▶ Work to be completed: Filter the data for "trstN" and copy matching lines.

Records from a data source:
----------------------------------------
-- ==== Sys2Proof/Laws/KeepJtag.lean ====
section
/-!
SUPPORT. What the operations of Machine/Jtag.lean keep (Laws/Keep.lean).
-/

namespace Sys2Proof.Machine

theorem State.captured_kept {x0 s : State} (bits data : Nat) (hk : Kept x0 s) : Kept x0 (State.captured s bits data) := by
  unfold State.captured
  repeat' (first
    | with_reducible assumption
    | with_reducible apply State.emit_kept)

theorem State.selectIr_kept {x0 s : State} (op : Nat) (hk : Kept x0 s) : Kept x0 (State.selectIr s op) := by
  unfold State.selectIr
  repeat' (first
    | with_reducible assumption
    | with_reducible apply State.freePins_kept
    | with_reducible apply State.clr32_kept
    | with_reducible apply State.captured_kept
    | (unfold Kept; dsimp only; with_reducible apply Kept.fold))

theorem State.bypass_kept {x0 s : State} (hk : Kept x0 s) : Kept x0 (State.bypass s) := by
  unfold State.bypass
  repeat' (first
    | with_reducible assumption
    | with_reducible apply State.captured_kept
    | with_reducible apply State.selectIr_kept)

theorem State.closedIr_kept {x0 s : State} (hk : Kept x0 s) : Kept x0 (State.closedIr s) := by
  unfold State.closedIr
  repeat' (first
    | with_reducible assumption
    | with_reducible apply State.set32_kept
    | with_reducible apply State.bypass_kept)

theorem State.debugIr_kept {x0 s : State} (op : Nat) (act : State → State) (hact : ∀ u, Kept x0 u → Kept x0 (act u))
    (hk : Kept x0 s) : Kept x0 (State.debugIr s op act) := by
  unfold State.debugIr
  repeat' (first
    | with_reducible assumption
    | with_reducible apply hact
    | with_reducible apply State.selectIr_kept
    | with_reducible apply State.closedIr_kept
    | ((with_reducible apply Kept.ite) <;> intro _))

theorem trstN_kept {x0 s : State} (hk : Kept x0 s) : Kept x0 (trstN s) := by
  unfold trstN
  repeat' (first
    | with_reducible assumption
    | with_reducible apply State.freePins_kept
    | with_reducible apply State.clr32_kept
    | (unfold Kept; dsimp only; with_reducible apply Kept.fold))

theorem State.pinIr_kept {x0 s : State} (op : Nat) (act : State → State) (hact : ∀ u, Kept x0 u → Kept x0 (act u))
    (hk : Kept x0 s) : Kept x0 (State.pinIr s op act) := by
  unfold State.pinIr
  repeat' (first
    | with_reducible assumption
    | with_reducible apply State.captured_kept
    | (refine id ?_; extract_lets +onlyGivenNames u1; ((refine (fun k1 : Kept x0 u1 => ?_) ?_) <;> [clear_value u1; subst u1]))
    | with_reducible apply hact
    | with_reducible apply State.set32_kept
    | with_reducible apply State.selectIr_kept
    | with_reducible apply State.emit_kept
    | with_reducible apply State.bypass_kept
    | ((with_reducible apply Kept.ite) <;> intro _))

theorem State.scanCells_kept {x0 s : State} (levels cells : Nat) (hk : Kept x0 s) : Kept x0 (State.scanCells s levels cells) := by
  unfold State.scanCells
  repeat' (first
    | with_reducible assumption
    | (refine id ?_; extract_lets +onlyGivenNames u1; first
        | ((refine (fun k1 : Kept x0 u1 => ?_) ?_) <;> [clear_value u1; subst u1])
        | clear_value u1)
    | with_reducible apply State.captured_kept
    | (unfold Kept; dsimp only; with_reducible apply Kept.fold))

theorem statusRead_kept {x0 s : State} (shift : Nat) (hk : Kept x0 s) : Kept x0 (statusRead shift s) := by
  unfold statusRead
  repeat' (first
    | with_reducible assumption
    | (refine id ?_; extract_lets +onlyGivenNames u1; ((refine (fun k1 : Kept x0 u1 => ?_) ?_) <;> [clear_value u1; subst u1]))
    | with_reducible apply State.selectIr_kept
    | with_reducible apply State.writeReg_kept
    | with_reducible apply State.captured_kept)

theorem journalRead_kept {x0 s : State} (index : Nat) (hk : Kept x0 s) : Kept x0 (journalRead index s) := by
  unfold journalRead
  repeat' (first
    | with_reducible assumption
    | (refine id ?_; extract_lets +onlyGivenNames u1; first
        | ((refine (fun k1 : Kept x0 u1 => ?_) ?_) <;> [clear_value u1; subst u1])
        | clear_value u1)
    | with_reducible apply State.selectIr_kept
    | with_reducible apply State.captured_kept
    | with_reducible apply State.drawn_kept
    | (unfold Kept; dsimp only; with_reducible apply Kept.fold))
----------------------------------------
▶ Completed exercise:
theorem trstN_kept {x0 s : State} (hk : Kept x0 s) : Kept x0 (trstN s) := by
  unfold trstN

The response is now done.